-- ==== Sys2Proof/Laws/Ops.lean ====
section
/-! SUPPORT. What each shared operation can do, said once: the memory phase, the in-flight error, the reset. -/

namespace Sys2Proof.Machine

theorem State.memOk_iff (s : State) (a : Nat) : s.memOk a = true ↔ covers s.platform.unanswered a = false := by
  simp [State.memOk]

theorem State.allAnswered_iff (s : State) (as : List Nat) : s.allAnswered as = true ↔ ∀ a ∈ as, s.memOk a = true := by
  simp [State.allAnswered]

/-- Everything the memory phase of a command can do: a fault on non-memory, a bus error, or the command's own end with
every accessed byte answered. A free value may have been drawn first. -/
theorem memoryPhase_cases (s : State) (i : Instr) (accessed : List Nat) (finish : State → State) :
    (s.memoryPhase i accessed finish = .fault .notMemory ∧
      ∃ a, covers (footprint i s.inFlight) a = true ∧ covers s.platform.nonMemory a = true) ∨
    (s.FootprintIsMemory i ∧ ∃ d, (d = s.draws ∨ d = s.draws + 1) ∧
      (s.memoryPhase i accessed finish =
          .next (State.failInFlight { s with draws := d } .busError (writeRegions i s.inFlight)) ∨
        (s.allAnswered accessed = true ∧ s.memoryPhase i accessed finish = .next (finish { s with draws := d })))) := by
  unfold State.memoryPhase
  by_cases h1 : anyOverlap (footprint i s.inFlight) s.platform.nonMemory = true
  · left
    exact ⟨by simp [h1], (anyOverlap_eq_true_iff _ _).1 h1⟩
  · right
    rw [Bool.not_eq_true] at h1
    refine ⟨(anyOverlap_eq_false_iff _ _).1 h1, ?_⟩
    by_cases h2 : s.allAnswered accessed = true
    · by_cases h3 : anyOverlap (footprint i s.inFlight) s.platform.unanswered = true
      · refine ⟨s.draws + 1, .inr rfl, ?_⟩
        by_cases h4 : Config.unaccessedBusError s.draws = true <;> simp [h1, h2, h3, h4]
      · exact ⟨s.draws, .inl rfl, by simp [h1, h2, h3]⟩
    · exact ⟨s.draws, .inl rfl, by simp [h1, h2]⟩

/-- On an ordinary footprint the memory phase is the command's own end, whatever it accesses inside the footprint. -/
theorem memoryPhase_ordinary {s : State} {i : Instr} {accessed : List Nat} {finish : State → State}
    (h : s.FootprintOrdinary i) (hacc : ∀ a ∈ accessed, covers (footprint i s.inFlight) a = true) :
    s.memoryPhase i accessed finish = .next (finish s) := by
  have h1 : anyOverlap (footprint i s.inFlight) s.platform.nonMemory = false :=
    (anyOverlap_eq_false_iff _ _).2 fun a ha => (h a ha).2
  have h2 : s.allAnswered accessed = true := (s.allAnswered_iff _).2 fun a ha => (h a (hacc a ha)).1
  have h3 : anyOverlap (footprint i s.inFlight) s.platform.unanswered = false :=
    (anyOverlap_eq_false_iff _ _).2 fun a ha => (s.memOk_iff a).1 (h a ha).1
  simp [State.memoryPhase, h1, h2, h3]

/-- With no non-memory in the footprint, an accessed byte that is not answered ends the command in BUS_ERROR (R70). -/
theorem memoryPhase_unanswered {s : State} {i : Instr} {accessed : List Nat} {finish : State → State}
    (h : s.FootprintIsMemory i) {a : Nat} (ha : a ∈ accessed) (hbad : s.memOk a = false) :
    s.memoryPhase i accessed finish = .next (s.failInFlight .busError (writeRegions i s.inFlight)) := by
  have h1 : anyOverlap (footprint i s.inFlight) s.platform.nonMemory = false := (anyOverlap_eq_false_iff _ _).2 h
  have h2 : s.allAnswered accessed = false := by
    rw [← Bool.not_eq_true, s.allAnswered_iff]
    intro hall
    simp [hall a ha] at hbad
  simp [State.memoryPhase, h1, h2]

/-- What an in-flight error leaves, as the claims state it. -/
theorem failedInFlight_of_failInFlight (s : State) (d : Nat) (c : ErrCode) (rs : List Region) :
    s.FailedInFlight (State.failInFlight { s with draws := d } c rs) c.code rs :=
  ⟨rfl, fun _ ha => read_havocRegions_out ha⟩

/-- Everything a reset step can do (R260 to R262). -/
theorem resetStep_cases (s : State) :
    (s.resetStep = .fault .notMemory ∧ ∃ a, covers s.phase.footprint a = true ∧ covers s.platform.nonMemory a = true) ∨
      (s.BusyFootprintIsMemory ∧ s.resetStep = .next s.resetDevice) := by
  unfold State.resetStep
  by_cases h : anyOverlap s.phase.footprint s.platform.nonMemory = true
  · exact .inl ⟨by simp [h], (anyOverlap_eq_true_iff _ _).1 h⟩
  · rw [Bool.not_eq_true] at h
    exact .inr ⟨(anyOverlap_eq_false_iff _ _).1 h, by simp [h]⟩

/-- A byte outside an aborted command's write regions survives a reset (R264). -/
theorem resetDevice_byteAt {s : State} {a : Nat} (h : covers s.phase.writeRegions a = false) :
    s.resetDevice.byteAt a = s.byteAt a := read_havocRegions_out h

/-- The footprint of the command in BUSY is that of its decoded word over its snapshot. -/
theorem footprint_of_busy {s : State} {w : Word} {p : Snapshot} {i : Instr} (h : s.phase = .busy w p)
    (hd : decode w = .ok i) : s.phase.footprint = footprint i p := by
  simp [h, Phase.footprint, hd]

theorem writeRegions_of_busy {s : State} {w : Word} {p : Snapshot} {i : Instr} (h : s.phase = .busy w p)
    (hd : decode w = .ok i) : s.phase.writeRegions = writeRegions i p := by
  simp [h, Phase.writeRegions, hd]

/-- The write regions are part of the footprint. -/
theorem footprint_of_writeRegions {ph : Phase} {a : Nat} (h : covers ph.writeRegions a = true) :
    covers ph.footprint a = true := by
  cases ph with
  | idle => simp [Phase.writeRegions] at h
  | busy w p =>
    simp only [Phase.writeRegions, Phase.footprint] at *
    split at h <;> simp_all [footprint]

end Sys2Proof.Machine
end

——

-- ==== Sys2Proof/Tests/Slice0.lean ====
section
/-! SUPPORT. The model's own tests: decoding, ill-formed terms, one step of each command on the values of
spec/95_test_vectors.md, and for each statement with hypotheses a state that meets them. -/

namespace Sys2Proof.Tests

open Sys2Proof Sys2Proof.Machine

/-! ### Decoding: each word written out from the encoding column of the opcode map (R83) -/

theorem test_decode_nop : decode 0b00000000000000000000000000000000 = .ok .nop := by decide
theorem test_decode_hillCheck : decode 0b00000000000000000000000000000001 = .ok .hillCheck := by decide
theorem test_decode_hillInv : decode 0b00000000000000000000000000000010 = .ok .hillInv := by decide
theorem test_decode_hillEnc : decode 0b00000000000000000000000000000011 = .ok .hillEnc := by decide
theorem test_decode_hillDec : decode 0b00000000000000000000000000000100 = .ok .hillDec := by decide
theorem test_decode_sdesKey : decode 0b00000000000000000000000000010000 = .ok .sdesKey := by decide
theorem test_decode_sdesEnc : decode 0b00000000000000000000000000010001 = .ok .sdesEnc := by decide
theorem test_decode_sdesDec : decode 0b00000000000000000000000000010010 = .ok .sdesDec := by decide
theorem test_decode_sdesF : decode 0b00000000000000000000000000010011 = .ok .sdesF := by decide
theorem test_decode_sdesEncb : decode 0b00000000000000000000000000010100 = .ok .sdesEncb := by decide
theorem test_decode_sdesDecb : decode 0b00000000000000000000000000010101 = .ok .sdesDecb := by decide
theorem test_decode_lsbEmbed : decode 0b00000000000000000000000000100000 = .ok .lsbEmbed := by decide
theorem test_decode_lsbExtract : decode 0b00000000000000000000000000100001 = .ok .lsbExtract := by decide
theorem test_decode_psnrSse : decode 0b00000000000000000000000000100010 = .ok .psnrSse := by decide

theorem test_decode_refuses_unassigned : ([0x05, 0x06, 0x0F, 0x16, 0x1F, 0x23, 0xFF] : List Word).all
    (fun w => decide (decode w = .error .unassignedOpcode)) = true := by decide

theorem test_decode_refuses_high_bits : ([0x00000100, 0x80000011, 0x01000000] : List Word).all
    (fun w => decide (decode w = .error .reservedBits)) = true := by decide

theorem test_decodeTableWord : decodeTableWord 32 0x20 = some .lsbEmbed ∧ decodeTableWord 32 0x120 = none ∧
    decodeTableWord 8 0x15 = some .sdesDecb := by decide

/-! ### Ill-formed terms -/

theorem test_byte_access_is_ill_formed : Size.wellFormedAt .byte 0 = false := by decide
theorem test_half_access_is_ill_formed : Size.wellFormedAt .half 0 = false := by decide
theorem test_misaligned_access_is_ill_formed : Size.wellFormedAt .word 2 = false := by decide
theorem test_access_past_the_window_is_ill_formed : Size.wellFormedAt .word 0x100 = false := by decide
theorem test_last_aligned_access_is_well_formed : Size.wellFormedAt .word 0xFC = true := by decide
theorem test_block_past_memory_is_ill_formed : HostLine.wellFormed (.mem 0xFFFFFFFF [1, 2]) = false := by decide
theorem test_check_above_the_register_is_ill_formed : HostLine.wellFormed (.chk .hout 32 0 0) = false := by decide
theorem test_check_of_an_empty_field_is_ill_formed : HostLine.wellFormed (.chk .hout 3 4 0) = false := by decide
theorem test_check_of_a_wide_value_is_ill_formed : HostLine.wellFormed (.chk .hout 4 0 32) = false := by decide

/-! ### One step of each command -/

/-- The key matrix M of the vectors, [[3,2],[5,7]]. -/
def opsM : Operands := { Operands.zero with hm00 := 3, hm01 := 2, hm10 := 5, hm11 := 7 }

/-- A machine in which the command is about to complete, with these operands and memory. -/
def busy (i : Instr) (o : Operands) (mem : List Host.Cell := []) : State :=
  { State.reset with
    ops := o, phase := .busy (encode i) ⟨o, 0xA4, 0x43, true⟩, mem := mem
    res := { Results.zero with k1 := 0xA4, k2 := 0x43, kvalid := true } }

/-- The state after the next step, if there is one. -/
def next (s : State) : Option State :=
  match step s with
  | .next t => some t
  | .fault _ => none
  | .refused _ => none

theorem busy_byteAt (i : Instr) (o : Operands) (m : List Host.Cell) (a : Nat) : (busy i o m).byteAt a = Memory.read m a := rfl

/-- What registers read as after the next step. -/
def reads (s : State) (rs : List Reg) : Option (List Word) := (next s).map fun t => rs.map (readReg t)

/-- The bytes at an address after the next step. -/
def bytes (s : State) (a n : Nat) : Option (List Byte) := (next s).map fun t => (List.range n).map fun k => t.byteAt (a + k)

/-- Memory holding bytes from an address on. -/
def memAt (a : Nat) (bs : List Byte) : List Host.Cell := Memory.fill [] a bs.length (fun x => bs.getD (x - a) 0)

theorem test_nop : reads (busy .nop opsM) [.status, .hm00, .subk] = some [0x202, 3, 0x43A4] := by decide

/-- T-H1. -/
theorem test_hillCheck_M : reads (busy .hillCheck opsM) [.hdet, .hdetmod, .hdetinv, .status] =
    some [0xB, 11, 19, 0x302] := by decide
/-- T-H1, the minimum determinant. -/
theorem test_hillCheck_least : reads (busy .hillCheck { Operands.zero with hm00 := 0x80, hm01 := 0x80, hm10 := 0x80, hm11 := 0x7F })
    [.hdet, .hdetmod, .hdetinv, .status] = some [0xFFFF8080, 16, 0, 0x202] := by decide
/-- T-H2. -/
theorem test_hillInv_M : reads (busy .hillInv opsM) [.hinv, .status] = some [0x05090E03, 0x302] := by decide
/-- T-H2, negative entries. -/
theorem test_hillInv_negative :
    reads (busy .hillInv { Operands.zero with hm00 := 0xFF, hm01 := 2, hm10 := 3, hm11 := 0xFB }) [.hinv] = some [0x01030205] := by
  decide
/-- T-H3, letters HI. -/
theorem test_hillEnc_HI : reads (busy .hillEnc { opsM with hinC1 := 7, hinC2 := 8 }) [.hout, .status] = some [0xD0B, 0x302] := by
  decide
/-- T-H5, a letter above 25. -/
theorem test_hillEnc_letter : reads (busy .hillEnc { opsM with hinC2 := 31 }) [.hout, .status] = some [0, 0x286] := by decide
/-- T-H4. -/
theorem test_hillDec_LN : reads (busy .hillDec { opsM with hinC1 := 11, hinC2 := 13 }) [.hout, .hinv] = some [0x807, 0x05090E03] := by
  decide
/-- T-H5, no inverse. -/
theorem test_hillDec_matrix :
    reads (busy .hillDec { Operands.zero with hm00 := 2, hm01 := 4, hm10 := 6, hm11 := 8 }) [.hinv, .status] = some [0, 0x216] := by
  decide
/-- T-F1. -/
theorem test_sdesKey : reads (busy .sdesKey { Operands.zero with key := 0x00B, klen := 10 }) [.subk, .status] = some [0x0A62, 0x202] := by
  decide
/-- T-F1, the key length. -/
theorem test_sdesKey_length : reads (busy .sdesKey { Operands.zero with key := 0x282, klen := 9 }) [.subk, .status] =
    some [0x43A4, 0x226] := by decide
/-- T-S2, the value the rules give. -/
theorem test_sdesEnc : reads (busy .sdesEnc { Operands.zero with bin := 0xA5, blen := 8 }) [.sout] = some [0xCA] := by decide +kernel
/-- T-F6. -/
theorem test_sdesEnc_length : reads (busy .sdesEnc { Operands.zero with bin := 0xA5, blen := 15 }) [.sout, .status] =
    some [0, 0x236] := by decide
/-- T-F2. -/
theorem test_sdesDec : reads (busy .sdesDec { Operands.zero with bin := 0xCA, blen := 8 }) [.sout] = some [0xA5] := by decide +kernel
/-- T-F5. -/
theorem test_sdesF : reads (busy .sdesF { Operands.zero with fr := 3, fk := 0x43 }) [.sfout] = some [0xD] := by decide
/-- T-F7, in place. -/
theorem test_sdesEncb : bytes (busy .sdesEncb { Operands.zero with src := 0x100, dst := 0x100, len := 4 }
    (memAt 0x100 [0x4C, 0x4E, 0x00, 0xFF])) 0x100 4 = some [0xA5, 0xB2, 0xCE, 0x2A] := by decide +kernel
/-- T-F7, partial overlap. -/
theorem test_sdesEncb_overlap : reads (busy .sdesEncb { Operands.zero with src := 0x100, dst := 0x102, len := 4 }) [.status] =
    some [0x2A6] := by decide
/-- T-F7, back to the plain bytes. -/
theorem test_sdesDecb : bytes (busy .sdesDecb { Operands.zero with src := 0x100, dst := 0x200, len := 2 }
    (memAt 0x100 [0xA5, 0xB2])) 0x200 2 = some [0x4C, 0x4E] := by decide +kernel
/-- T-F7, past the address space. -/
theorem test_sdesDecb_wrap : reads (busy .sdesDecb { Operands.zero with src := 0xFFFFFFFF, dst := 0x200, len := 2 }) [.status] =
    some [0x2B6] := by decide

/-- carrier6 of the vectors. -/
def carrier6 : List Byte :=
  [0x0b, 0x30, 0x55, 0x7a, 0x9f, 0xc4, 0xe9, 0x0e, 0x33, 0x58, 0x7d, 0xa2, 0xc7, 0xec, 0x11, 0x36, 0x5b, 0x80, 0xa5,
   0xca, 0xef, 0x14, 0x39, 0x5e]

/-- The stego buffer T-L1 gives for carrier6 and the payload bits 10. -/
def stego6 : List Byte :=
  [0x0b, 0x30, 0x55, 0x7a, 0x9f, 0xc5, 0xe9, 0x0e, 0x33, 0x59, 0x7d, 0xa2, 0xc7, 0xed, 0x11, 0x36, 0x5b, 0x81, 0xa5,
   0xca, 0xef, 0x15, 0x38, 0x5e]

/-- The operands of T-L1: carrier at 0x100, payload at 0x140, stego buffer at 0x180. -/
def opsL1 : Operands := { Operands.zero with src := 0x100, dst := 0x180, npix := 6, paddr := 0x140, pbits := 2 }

——

Work task
Print, from the entries above, the line with "def memAt (a", the line with "theorem test_hillCheck_least : reads" and all lines between them, exactly and with nothing else.

Result
def memAt (a : Nat) (bs : List Byte) : List Host.Cell := Memory.fill [] a bs.length (fun x => bs.getD (x - a) 0)

theorem test_nop : reads (busy .nop opsM) [.status, .hm00, .subk] = some [0x202, 3, 0x43A4] := by decide

/-- T-H1. -/
theorem test_hillCheck_M : reads (busy .hillCheck opsM) [.hdet, .hdetmod, .hdetinv, .status] =
    some [0xB, 11, 19, 0x302] := by decide
/-- T-H1, the minimum determinant. -/
theorem test_hillCheck_least : reads (busy .hillCheck { Operands.zero with hm00 := 0x80, hm01 := 0x80, hm10 := 0x80, hm11 := 0x7F })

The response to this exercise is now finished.